Conflicting reports of Ocalan's arrest from the Greek and
Kenyan governments point to their cooperation with the Turkish government's
anti-Kurdish campaign which, under the banner of anti-terrorism, has razed
countless Kurdish villages, committed widespread torture, and denied a people
their basic human and cultural rights.
Earlier today, the Embassy of Greece in Washington, DC,
issued a statement noting that because Ocalan had intended to go to Holland the
Greek government was freed of any responsibility for his safety. Without
providing any explanation, the Greek Embassy reported that Ocalan somehow fell
into the custody of the Kenyan police officers, who then apparently handed him
over to the government of Turkey. The Greek Embassy statement failed to make
reference to the diplomatic protocol that its Embassy's grounds are considered
Greek soil and that, accordingly, the Kenyan authorities could not have entered
the Embassy compound without the consent of the Greek government.
In sharp contrast to the Greek government's version of the
arrest, the Kenyan Foreign Minister Bonaya Godana flatly denied the Greek
government's version of events.
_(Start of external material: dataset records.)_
-- ==== Sys2Proof/Machine/MemEvents.lean ====
section
/-! DEFINITION. Steps of the memory controller, the home translation, and the coherence protocol (R14 to R62, R406). -/
namespace Sys2Proof.Machine

/-! ## Keys (R18, R19) -/

def upKeys (f : KeyUnit → KeyUnit) (s : State) : State := s.upDie fun d => { d with keys := f d.keys }

/-- R19: accesses that use a slot are held while a command on it is in progress. -/
def keyHeld (s : State) (slot : BitVec 9) : Bool := s.die.keys.busy && (s.die.keys.all || s.die.keys.slot == slot)
/-- The key of a line's page is held. -/
def lineHeld (s : State) (l : BitVec 50) : Bool := match physOf s (lineIa l) with | some (_, _, k) => keyHeld s k | none => false

/-- R18: a write of MKCTL as the control cores make it: ignored while BUSY. ERR clears where the word has a one at bit 62; ALL and
SLOT are stored; CMD 1 to 3 starts a command, 0 and 4 to 7 none. -/
def writeMkctl (w : W64) (s : State) : State :=
  if s.die.keys.busy then s
  else
    let cmd := (w.extractLsb' 9 3).toNat
    upKeys (fun k => { k with
      err := k.err && !w.getLsbD 62, all := w.getLsbD 12, slot := w.extractLsb' 0 9
      busy := decide (1 ≤ cmd ∧ cmd ≤ 3)
      cmd := if 1 ≤ cmd ∧ cmd ≤ 3 then BitVec.ofNat 2 cmd else k.cmd }) s
/-- R18: what a read of MKCTL returns: BUSY, ERR, ALL and SLOT, and CMD as zero. -/
def readMkctl (s : State) : W64 :=
  let k := s.die.keys
  BitVec.ofNat 64 ((if k.busy then 2 ^ 63 else 0) + (if k.err then 2 ^ 62 else 0) + (if k.all then 2 ^ 12 else 0) + k.slot.toNat)
/-- R18: MKDAT0 to MKDAT7 read as zero. -/
def readMkdat (_ : State) (_ : BitVec 3) : W64 := 0

/-- MK_LOAD, MK_LOAD_RANDOM, MK_ZEROISE (R18): a write of MKCTL with that command. Reads: b for ALL, n for SLOT, and k, 1 for a one
written at ERR. -/
def mkStart (cmd : Nat) (s : State) : State :=
  writeMkctl (BitVec.ofNat 64 ((if s.arg.k = 1 then 2 ^ 62 else 0) + (if s.arg.b then 2 ^ 12 else 0) + cmd * 2 ^ 9 + s.arg.n % 512)) s
def evMkLoad (s : State) : State := mkStart 1 s
def evMkLoadRandom (s : State) : State := mkStart 2 s
def evMkZeroise (s : State) : State := mkStart 3 s

/-- A slot's pair of keys replaced; zero keys are not listed. -/
def setSlot (slot : Nat) (x : BitVec 512) (ks : List (Nat × BitVec 512)) : List (Nat × BitVec 512) :=
  let rest := ks.filter fun k => !(k.1 == slot)
  if x = 0 then rest else (slot, x) :: rest

/-- R18, R377: slot 511 takes the tenant's code key only after a quote since the last turnover. -/
def slotOpen (s : State) (slot : Nat) : Bool := slot != 511 || s.die.boot.quoted

/-- R18, R19: MK_COMMAND_COMPLETE: the command's effect on its slots. ERR, set by a refused load, stays until a one is written to it,
a later load that succeeds included; a load of random keys (CMD 2) leaves MKDAT as it is and is not refused (DESIGN CHOICE, log
entry 50). -/
def evMkCommandComplete (s : State) : State :=
  let k := s.die.keys
  if !k.busy then s
  else
    let slots := if k.all then List.range 512 else [k.slot.toNat]
    let pair : BitVec 512 := BitVec.ofNat 512 (ofBytes (k.dat.toList.flatMap fun w => toBytes 8 w.toNat))
    let idle := { k with busy := false }
    match k.cmd.toNat with
    | 1 =>
      if pair.extractLsb' 0 256 == pair.extractLsb' 256 256 then upKeys (fun _ => { idle with err := true }) s
      else upKeys (fun _ => { idle with
        dat := Vector.replicate 8 0
        slots := (slots.filter (slotOpen s)).foldl (fun ks i => setSlot i pair ks) k.slots }) s
    | 2 =>
      (upKeys (fun _ => { idle with
        slots := slots.foldl (fun ks i => setSlot i (Config.drbg (s.die.boot.draws + i)) ks) k.slots }) s).upDie fun d =>
          { d with boot := { d.boot with draws := d.boot.draws + 512 } }
    | 3 => upKeys (fun _ => { idle with slots := slots.foldl (fun ks i => setSlot i 0 ks) k.slots }) s
    | _ => upKeys (fun _ => idle) s

/-! ## The hot-page tracker and migration (R22, R41, R42) -/

/-- MIGRATION. Reads: ia (its offset), b for the second tier, n for the frame, m for the lines copied in this step (0: all that
remain). While a page moves, the step copies its next lines. With k = 1 the tracker promotes the next candidate that can move (R42). -/
def evMigration (s : State) : State :=
  if s.die.xlate.migration.isSome then migrateLines s.arg.m s
  else if s.arg.k = 1 then (match (hotPages s).reverse.find? (hotReady s) with | some p => if s.die.xlate.hpEn then hotPromote p s else s | none => s)
  else if isLocal s s.arg.ia then
    migrateLines s.arg.m (migrateStart false (iaOffset s.arg.ia) s.arg.b (BitVec.ofNat 24 s.arg.n) (fillBuffer (iaOffset s.arg.ia) s))
  else s

/-- HOT_PAGE_EPOCH (R42). -/
def epochDue (s : State) : Bool := decide (s.die.xlate.hpSince + 2 ^ s.die.xlate.hpEpoch.toNat ≤ s.cycle)
def evHotPageEpoch (s : State) : State :=
  if epochDue s then upXlate (fun x => { x with hpSince := s.cycle, hpTable := x.hpTable.map fun p => (p.1, p.2 / 2) }) s else s

/-! ## Lines at the controller (R15, R16, R20, R21) -/

/-- What a step of the memory lets go on: accesses of the core, and hints that waited for them. -/
def settleMem (s : State) : State := serveHints (performReady s)

/-- R20: the class of a read by the number of an event. -/
def classOf : Nat → ReadClass
  | 0 => .cache
  | 1 => .engine
  | 2 => .agent
  | 3 => .grotto
  | _ => .walk

/-- R15, R94: bits that the array has lost of a line that DRAM alone holds, before its controller reads it. -/
def decayLine (l : BitVec 50) (flips : LineData × BitVec 16 × BitVec 48) (s : State) : State :=
  match physOf s (lineIa l) with
  | none => s
  | some (pa0, tier2, _) =>
    let pa := pa0 / 64 * 64
    if (homeFind s l).isSome then s
    else match dramGet s pa tier2 with
      | none => s
      | some d => setDram l pa tier2 ⟨l, d.cipher ^^^ flips.1, d.tag ^^^ flips.2.1, d.check ^^^ flips.2.2⟩ s

/-- MC_LINE_READ. Reads: line, agent, k for the class of the read (0 the die's caches, 1 its engines, 2 another agent; 3 a line of the
Grotto arena, which the controller reads when it fills a chunk), and the bits the array has lost since the write: data, x (tag), y (code). The line needs a way of its set (R62). An Error goes to every
requester that waits on the line; the hints among them are dropped (R20). -/
def evMcLineRead (s0 : State) : State :=
  let l := s0.arg.line
  if s0.arg.k = 3 then decayLine l (s0.arg.data, s0.arg.x.setWidth 16, s0.arg.y.setWidth 48) s0 else
  let s := makeRoom l (if isLocal s0 (lineIa l) then fillBuffer (iaOffset (lineIa l)) s0 else s0)
  if !isLocal s (lineIa l) || !dramOnly s l || lineHeld s l || setFull s l then s
  else
    let s1 := hotCheck l (hotSample l (mcRead l (s.arg.data, s.arg.x.setWidth 16, s.arg.y.setWidth 48) s.arg.agent (classOf s.arg.k) s))
    if lineBad s1 l then
      let hint := s1.core.prefs.any fun p => p.line == l
      let alone := hint && s.arg.k != 1 && !s1.core.accs.any (fun g => g.line == l)
      let s2 := settleMem (failWaiting l (dropPrefs l s1))
      if alone || s.arg.k = 2 then clearBad l s2 else s2
    else settleMem (serveWaiting l s1)

/-- MC_LINE_WRITE: a write that reaches the controller. Reads: line, mask, data, agent. -/
def evMcLineWrite (s : State) : State :=
  let l := s.arg.line
  if !isLocal s (lineIa l) || lineHeld s l then s
  else hotCheck l (hotSample l (mcWrite l s.arg.mask s.arg.data s.arg.agent s))

/-- FAST_FILL (R21, R27): the lines of a range of DRAM become zero with a zero tag and a valid code, at the place that their row has
at this moment; bytes of a line that an L2 holds stay as they are there. A line that has never been stored, whose bytes the loader gave
(log entry 1), is zero too. Reads: n (first PA), m (bytes), b (second tier). -/
def evFastFill (s : State) : State :=
  let s1 := (storedIn s s.arg.b s.arg.n s.arg.m).foldl (fun st a =>
    match dramGet st a s.arg.b with
    | none => st
    | some d =>
      let st1 := dramPut a s.arg.b none (clearBad d.line st)
      if (homeFind st d.line).isSome then st1 else putLine d.line 0 st1) s
  let fresh := (linesOf (s1.die.mem.map (·.1))).filter fun l =>
    isLocal s1 (lineIa l) && (homeFind s1 l).isNone && match physOf s1 (lineIa l) with
      | some (pa, t2, _) => t2 == s.arg.b && decide (s.arg.n ≤ pa) && decide (pa < s.arg.n + s.arg.m) && (dramGet s1 (pa / 64 * 64) t2).isNone
      | none => false
  fresh.foldl (fun st l => putLine l 0 st) s1

/-! ## Parking a bank (R25 to R27) -/

def parkOf (s : State) (e : BitVec 2) : ParkEntry := s.die.park.get e.toFin
def setPark (e : BitVec 2) (p : ParkEntry) (s : State) : State := s.upDie fun d => { d with park := d.park.set e.toFin p }

/-- BPCTL_SELECT: a write whose CMD is 0. Reads: n (entry). -/
def evBpctlSelect (s : State) : State := s.upDie fun d => { d with bpSel := BitVec.ofNat 2 s.arg.n }
/-- R25: what a read of BPCTL returns: the fields of the entry that ENTRY names, and CMD as zero. -/
def readBpctl (s : State) : W64 :=
  let p := parkOf s s.die.bpSel
  BitVec.ofNat 64 ((if p.busy then 2 ^ 63 else 0) + (if p.fail then 2 ^ 62 else 0) + p.phase.toNat * 2 ^ 60
    + (if p.rej then 2 ^ 59 else 0) + s.die.bpSel.toNat * 2 ^ 30 + p.pattern.toNat * 2 ^ 24 + p.pc.toNat * 2 ^ 4 + p.bank.toNat)

/-- R27: the bank is parked in another entry, or holds the park area. -/
def parkClash (s : State) (e : BitVec 2) (pc : BitVec 9) (bank : BitVec 4) : Bool :=
  Config.parkArea pc bank
    || (List.range 4).any fun i => i != e.toNat && let p := s.die.park.getD i (parkOf s e); p.phase != 0 && p.pc == pc && p.bank == bank

/-- R26: every row of a bank. -/
def bankRowCount : Nat := 2 ^ 16

/-- R26, R378: a bank counted as a lasting fault, or a row of it: it is parked and retired without a march. -/
def lastingBank (s : State) (pc : BitVec 9) (bank : BitVec 4) : Bool :=
  s.die.boot.lasting.any fun u =>
    (u % 4 == 1 && u / 4 == pc.toNat * 16 + bank.toNat)
      || (u % 4 == 0 && decide (u / 4 < 2 ^ 40) && u / 4 / 2 ^ 16 == pc.toNat * 16 + bank.toNat)

/-- R26, R379: rows of a bank repaired with spare rows of the stack: they are other rows from now on, with no events counted. -/
def repairRows (pc : BitVec 9) (bank : BitVec 4) (rows : List Nat) (s : State) : State :=
  let mine := fun (u : Nat) => u % 4 == 0 && u / 4 / 2 ^ 16 == pc.toNat * 16 + bank.toNat && rows.contains (u / 4 % 2 ^ 16)
  s.upDie fun d => { d with boot := { d.boot with
    lasting := d.boot.lasting.filter fun u => !mine u, events := d.boot.events.filter fun e => !mine e.1 } }

/-- A command to a park entry (R25 to R27). Reads: n (entry), m (PATTERN), k (PC), x (BANK), b (a one at REJ), and for an UNPARK nats (rows repaired).
A command selects its entry; one that R27 does not turn away stores PATTERN, PC and BANK and starts. A park command for the bank
that the entry already holds starts with the march. What becomes of the rows of a bank whose parked entry is given to another bank
the spec does not say: they stay in the entry, out of reach. ENTRY takes what a command writes there also where the command is ignored; REJ stays
until a one is written to it, with a command (b) before the command is weighed (DESIGN CHOICE, log entry 87). -/
def parkCommand (cmd : BitVec 2) (s0 : State) : State :=
  let e := BitVec.ofNat 2 s0.arg.n
  let s1 := s0.upDie fun d => { d with bpSel := e }
  let s := if s0.arg.b then setPark e { parkOf s1 e with rej := false } s1 else s1
  let p := parkOf s e
  let pc : BitVec 9 := BitVec.ofNat 9 s.arg.k
  let bank : BitVec 4 := s.arg.x.setWidth 4
  let pat : BitVec 3 := BitVec.ofNat 3 s.arg.m
  if p.busy then s
  else if parkClash s e pc bank then setPark e { p with rej := true } s
  else
    let q := { p with pattern := pat, pc := pc, bank := bank, cmd := cmd }
    if cmd = 3 then
      let s := if p.phase = 2 then repairRows pc bank s.arg.nats s else s
      let left := p.failing.filter fun r => !s.arg.nats.contains r
      if p.phase = 0 then setPark e q s
      else if left.isEmpty then setPark e { q with busy := true, phase := 3, failing := [], rows := 0 } s
      else setPark e { q with failing := left } s
    else if p.phase = 2 && p.pc == pc && p.bank == bank then setPark e { q with busy := true, fail := false, failing := [] } s
    else setPark e { q with busy := true, phase := 1, fail := false, failing := [], rows := 0 } s
def evParkTestUnpark (s : State) : State := parkCommand 1 s
def evParkTest (s : State) : State := parkCommand 2 s
def evUnpark (s : State) : State := parkCommand 3 s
Godana reported that he simply asked the Greek
Ambassador to Kenya to have Ocalan be removed from the grounds of the Greek
Embassy, but that his government would not in any way have been involved in
handing Ocalan over to the Turkish government.
These conflicting reports and, particularly, the highly
suspect version of the events surrounding Ocalan's arrest being put forward by
the Greek government suggests a break with Greece's traditional support for the
democratic aspirations of the Kurdish nation. Sources in the region attribute
this move to heavy pressure on Athens from the United States government. The
exact role of Kenya remains unclear, although it appears as though outside interests
may have played a role in either orchestrating or, at the very least, heavily
influencing the Kenyan government's actions.
Greece's role holds a telling irony, in that the Greek
government's involvement in Ocalan's arrest directly benefits Turkish Prime
Minister Bulent Ecevit, the very same man who ordered the invasion of Cyprus in
1974. It only adds to this irony that Ecevit, America's 3supposed2 key friend
in the region, recently hosted Iraqi Deputy Prime Minister Tariq Aziz, despite
Washington's long-standing opposition to the Iraqi regime. Double standards, it
would seem, do not trouble those who would deny the Kurds their basic rights
even as they carry the banner of democratic ideals and international
cooperation.
The American Kurdish Information Network (AKIN) condemns any
complicity on the part of Greece, Kenya, the United States or other states in
the Turkish government's genocidal campaign against the Kurdish people. AKIN
joins with all Kurdish organizations to call upon the peoples of the world to
support the democratic aspirations of the Kurdish nation and a political
settlement of the Kurdish question in Turkey.